The reason for me posting this on this women's thread is because 60% of my user are female!

Happy computing!  :Smile:

----------


## K.Mandla

Just an update. ...

Mom is a huge Dapper Xubuntu fan now. She loves the running mouse splash screen, the blue environment and the easy right-click access menu. 

Upgrading from 5.10 was a bit tricky because her laptop has a dreaded Broadcom wireless card in it, but I think I got most of the bugs ironed out, and she's back online again.
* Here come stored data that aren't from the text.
-- ==== Sys2Proof/Machine/Ops.lean ====
section
/-! DEFINITION. The operations that words share: completing a word and its loop check (R87, R165), transfers (R85, R88), the
waits before a word (R9, R95, R207, R208), loads and stores of the AP (R91-R98), releases (R275), the start of a fault task (R317). -/

namespace Sys2Proof.Machine

/-- What the meaning of an instruction answers. -/
abbrev Res := Host.Outcome State Fault Refusal

/-! ### Completing a word -/

/-- VT after one rotation step of `lsp` (R165). -/
def rotStep (vt : BitVec 64) : BitVec 64 :=
  if vtSize vt = 0 then vt
  else BitVec.ofNat 64 (vt.toNat % 2 ^ 22 + (vtOfs vt + vtSize vt - 1) % vtSize vt * 2 ^ 22)

/-- What the loop check after a completed word leaves: the stack, the back-edge taken, VT and G. -/
structure LoopEnd where
  loops : List Loop
  back  : Option Addr
  vt    : BitVec 64
  g     : BitVec 16
  deriving DecidableEq, Repr, Inhabited

/-- The loop check after a word completes without a taken transfer (R87, R164, R165); `done a` says whether `a` is one of its
words. An `lsp` entry (SL not 0) also rotates VT and shifts G at the end of each pass (DEDUCED, log 41). -/
def closeLoops (done : Addr → Bool) (vt : BitVec 64) (g : BitVec 16) : List Loop → LoopEnd
  | [] => ⟨[], none, vt, g⟩
  | t :: r =>
    if done t.stop then
      let vt' := if t.sl = 0 then vt else rotStep vt
      let g' := if t.sl = 0 then g else (g <<< 1) ||| (if t.started < t.n then 1 else 0)
      let t' := { t with left := t.left - 1, started := if t.started < t.n then t.started + 1 else t.started }
      if t.left - 1 > 0 then ⟨t' :: r, some t.start, vt', g'⟩ else closeLoops done vt' g' r
    else ⟨t :: r, none, vt, g⟩

/-- The moving side leaves its word of `len` bytes: the pc moves past it, or to START of a loop whose pass it ends. -/
def moveOn (len : Nat) (s : State) : State :=
  let a := s.cur.addr
  let r := closeLoops (fun e => e == a || (len == 8 && e == a + 4)) s.me.vt s.me.g s.mySide.loops
  s.modMe (fun k =>
    ({ k with vt := r.vt, g := r.g }).modSide s.cur.side (fun x =>
      { x with
        loops := r.loops
        pc := r.back.getD (a + BitVec.ofNat 64 len)
        land := r.back.isSome
        wait := none }))

/-- The moving side's word of `len` bytes completes. -/
def finishN (len : Nat) (s : State) : State := (moveOn len s).act s.cur.core

/-- A one-word instruction of the moving side completes. -/
def finish (s : State) : State := finishN 4 s

/-- Entries that a taken branch to T leaves behind: those whose body does not hold T (R88). -/
def leaveLoops (t : Addr) (l : List Loop) : List Loop :=
  l.dropWhile (fun e => !(decide (e.start ≤ t) && decide (t ≤ e.stop)))

/-- A transfer of the moving side to T, subject to the landing check (R51, R85). -/
def jump (t : Addr) (s : State) : State := (s.modMySide (fun x => { x with pc := t, land := true })).act s.cur.core

/-- A taken branch to T (R85, R88). -/
def branch (t : Addr) (s : State) : State :=
  jump t (s.modMySide (fun x => { x with loops := leaveLoops t x.loops }))

/-- Target of a branch word (R8). -/
def branchTarget (s : State) (o : BitVec 18) : Addr := s.cur.addr + (sx o <<< 2)

/-- `loop` on either side (R87, R164): `n` is the count read. With n = 0 the skip to END + 4 runs no loop check, even where the
word stands at the END of an enclosing loop (DESIGN CHOICE, log 75). -/
def openLoop (n : Nat) (o : BitVec 18) (s : State) : Except Trap State :=
  let start := s.cur.addr + 4
  let stop := branchTarget s o
  if o.toInt < 1 ∨ s.mySide.loops.length ≥ 3 then .error (trapAt .illegal)
  else if n = 0 then .ok ((s.modMySide (fun x => { x with pc := stop + 4, land := false })).act s.cur.core)
  else
    .ok ((s.modMySide (fun x =>
      { x with loops := ⟨start, stop, n, 0, 0, 0⟩ :: x.loops, pc := start, land := false })).act s.cur.core)

/-! ### Waits before a word -/

/-- Whether one of the a registers is poisoned. -/
def Core.anyPoison (k : Core) (regs : List Nat) : Bool := regs.any (fun n => (k.areg n).bad)

/-- An AP word with the given registers waits for the speculative loads that will write them, then does what it does (DESIGN CHOICE, log 2). -/
def apWord (regs : List Nat) (body : State → Except Trap State) (s : State) : State :=
  if s.me.ldsWaits regs then s else settle (body s) s

/-- An XP sequencer word with the given source and destination registers waits under R9 rule 1. -/
def xpWord (srcs dsts : List Nat) (body : State → Except Trap State) (s : State) : State :=
  if s.me.holdsBack (srcs.map .x) (dsts.map .x) then s else settle (body s) s

/-- An XP sequencer word whose checks need no register: the sequencer makes them when it meets the word, before any wait (R49,
R160). -/
def xpChecked (bad : Option Trap) (srcs dsts : List Nat) (body : State → Except Trap State) (s : State) : State :=
  match bad with
  | some t => takeTrap t s
  | none => xpWord srcs dsts body s

/-- A check of the word alone that a SYNC word makes on the XP before it waits; on the AP POISON of a source comes first, and
the body makes the check (R49, R207, R208). -/
def xpFirst (bad : Option Trap) (w : State → State) (s : State) : State :=
  match s.cur.side, bad with
  | .xp, some t => takeTrap t s
  | _, _ => w s

/-- ILLEGAL where a check fails. -/
def illegalIf (b : Bool) : Option Trap := if b then some (trapAt .illegal) else none

/-- Whether the three queues are empty and their engines idle (R169). -/
def Core.xpIdle (k : Core) : Bool := k.unfinished.isEmpty

/-- A SYNC word (R207, R208): on the AP a poisoned source takes POISON; on the XP the word waits under R9 rule 1, and as
`xfence` does when `fenced`. -/
def syncWord (fenced : Bool) (srcs dsts : List Nat) (body : State → Except Trap State) (s : State) : State :=
  match s.cur.side with
  | .ap =>
    apWord (srcs ++ dsts) (fun s => if s.me.anyPoison srcs then .error trapPoison else body s) s
  | .xp => if fenced && !s.me.xpIdle then s else xpWord srcs dsts body s

/-- A privileged word in user mode takes PRIV (R20, R49). -/
def privWord (w : State → State) (s : State) : State :=
  if s.sysMode s.cur.core then w s else takeTrap (trapAt .priv) s

/-! ### Releases -/

/-- A release of the moving side: it is performed after the AP's speculative loads have returned, for a load is performed when its
value is fixed, after what its scope flushes, and after every lost write of its die has become poison (R95, R275, R276, R315). -/
def release (flush : State → State) (go : State → Except Trap State) (s : State) : Except Trap State :=
  if s.cur.side = .ap ∧ s.me.lds ≠ [] then .ok s
  else if (flush s).owes (dieOf s.cur.core) then .ok (flush s)
  else go (flush s)

/-- What a release at a scope waits for (R275): at `.dev` and `.sys`, the write-backs and invalidations of its die. -/
def releaseAt (scope : Nat) (s : State) : State := if scope < 3 then s else flushDie (dieOf s.cur.core) s

/-- The release of a signal toward a core (R224): device scope when that core lies on the other die. -/
def releaseTo (c : Nat) (s : State) : State :=
  if dieOf c = dieOf s.cur.core then s else flushDie (dieOf s.cur.core) s

/-! ### Loads and stores of the AP -/

/-- Bytes of a width code (R92). -/
def widthBytes (w : Nat) : Nat := 2 ^ w

/-- The value of n loaded bytes (R92). -/
def loadValue (z : Bool) (l : List Byte) : Addr :=
  if z then BitVec.ofNat 64 (bytesNat l) else BitVec.ofInt 64 (toSigned (8 * l.length) (bytesNat l))

/-- Checks 2-7 of R91: the place, or the trap. -/
def checkAccess (s : State) (c : Nat) (ea : Addr) (n : Nat) (acc : Acc) : Except Trap Place :=
  if ea.toNat % n ≠ 0 then .error (trapOn .alignIssue ea)
  else
    match checkAddr s c ea acc with
    | .error e => .error (trapOn e ea)
    | .ok p => .ok p

/-- Whether an access to a place by the moving core crosses the bridge on a link that fails (R314). -/
def doomed (s : State) (p : Place) : Bool :=
  s.cur.link.isSome && s.homeDie p != dieOf s.cur.core &&
    !(match p with
      | .glob ctx va => s.cacheable p && ((s.die (dieOf s.cur.core)).line ctx (va / 64)).isSome
      | _ => false)

/-- Whether a speculative load that has not returned reads a byte of a place (R94, R271: the loads of one AP
return in order, and none returns a later store of its own AP). -/
def ldsOverlaps (s : State) (p : Place) (n : Nat) : Bool :=
  s.me.lds.any (fun w =>
    match s.place s.cur.core w.ea with
    | some q => decide (q.key < p.key + n) && decide (p.key < q.key + w.n)
    | none => false)

/-- Whether an access of the AP to n bytes of a place waits: behind a speculative load of a byte of them, or behind a lost write of
its die there (R94, R271, R315). -/
def accessWaits (s : State) (p : Place) (n : Nat) : Bool := ldsOverlaps s p n || s.owesAt (dieOf s.cur.core) p.key n

/-- A load of the AP from an address: it waits behind earlier accesses of its bytes, and when its link fails (R314), takes POISON on
poisoned bytes, else writes d. -/
def loadWord (n : Nat) (z : Bool) (d : Nat) (ea : Addr) (sv : Serve) (s : State) : Except Trap State :=
  match checkAccess s s.cur.core ea n .load with
  | .error t => .error t
  | .ok p =>
    if accessWaits s p n then .ok s
    else
    match s.cur.link, doomed s p with
    | some k, true => .ok { s with bridge := { s.bridge with reads := s.bridge.reads ++ [⟨k, .ap s.cur.core ea⟩] } }
    | _, _ =>
      let (s, g) := readPlace s (dieOf s.cur.core) p n sv
      .ok (if g.poison then takeTrap ⟨.poison, some ea, true⟩ s else finish (s.put d (loadValue z g.bytes)))

/-- Whether a place lies in a PRIVATE region (R91, R98). -/
def State.isPrivate (s : State) (p : Place) : Bool :=
  match p with
  | .glob ctx va => (s.region ctx va).any (fun r => r.st == .priv)
  | _ => false

/-- A store of the AP (R93), as a release at a scope (R98) when one is given and the address is not PRIVATE. -/
def storeWord (n : Nat) (v : Addr) (ea : Addr) (scope : Option Nat) (s : State) : Except Trap State :=
  match checkAccess s s.cur.core ea n .store with
  | .error t => .error t
  | .ok p =>
    let go := fun (s : State) => (.ok (finish (writePlace s.cur.core (dieOf s.cur.core) p (bvBytes n v) false .relaxed s)) : Except Trap State)
    if accessWaits s p n then .ok s
    else
      match scope with
      | some sc => if s.isPrivate p then go s else release (releaseAt sc) go s
      | none => go s

/-- Effective address of an AP access (R90). -/
def effAddr (s : State) (a : Nat) (i : BitVec 13) : Addr := (s.me.areg a).val + sx i

/-! ### Starting a fault task (R317-R319, R321) -/

/-- Whether a steered word still reads or writes x1-x4: a sequencer word that writes them waits for it (R9 rule 1). -/
def Core.holdsDelivery (k : Core) : Bool := k.holdsBack [] [.x 1, .x 2, .x 3, .x 4]

/-- Whether a side can start a fault task: it is at an instruction boundary, and registers 1-4 have their values and no steered
word's use of them is to come (R9, R95, R317, R318; DEDUCED, log 89). -/
def atBoundary (s : State) (c : Nat) (sd : Side) : Bool :=
  match sd with
  | .ap => !apAwaitsLink s c && !(s.core c).ldsWaits [1, 2, 3, 4]
  | .xp => !(s.core c).holdsDelivery

/-- Whether a delivery is due to a side: its heat runs, and the side runs no fault task or stopped inside it (R317, R336). -/
def deliveryDue (s : State) (c : Nat) (sd : Side) : Bool :=
  match s.heatOf c with
  | some h =>
    h.st == .running && !(s.core c).pending.isEmpty && faultSide h == sd &&
      (((s.core c).side sd).frame.isNone || ((s.core c).side sd).run == .stopped)
  | none => false

/-- FAULT_DELIVERY (R317-R319, R321): at an instruction boundary of the fault side the oldest pending delivery starts the
fault task; with no fault task, or when the fault task itself has faulted, the heat stops. -/
def deliverFault (c : Nat) (s : State) : State :=
  match s.heatOf c, (s.core c).pending with
  | some h, d :: _ =>
    if h.st ≠ .running then s
    else if h.hr.fEntry = 0 then stopHeat h.hr.number c s
    else
      let sd := faultSide h
      let x := (s.core c).side sd
      match x.frame with
      | some f =>
        if x.run = .stopped then
          stopHeat h.hr.number c (s.modHeat h.hr.number (fun h => { h with reports := h.reports ++ [f.del] }))
        else s
      | none => if atBoundary s c sd then startFaultTask c sd h.hr.fEntry d s else s
  | _, _ => s

end Sys2Proof.Machine
end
Printer works fine, video works fine, USB mouse works fine ... she's a happy camper.

And while OpenOffice was just as good as Microsoft's Office for her, she says she likes Abiword even better because it starts faster and it's simpler. 

Nice work, Ubuntu gang. Mom's more pleased than ever with Ubuntu!  :Mr. Green: 

EDIT: Well, unfortunately, only a week after installing Xubuntu,  she's back to the Gnome-based desktop. It seems support for digital cameras wasn't as slick and easy under XFCE as it is under Gnome. So while she really liked Xubuntu, the digital camera problem was a dealbreaker.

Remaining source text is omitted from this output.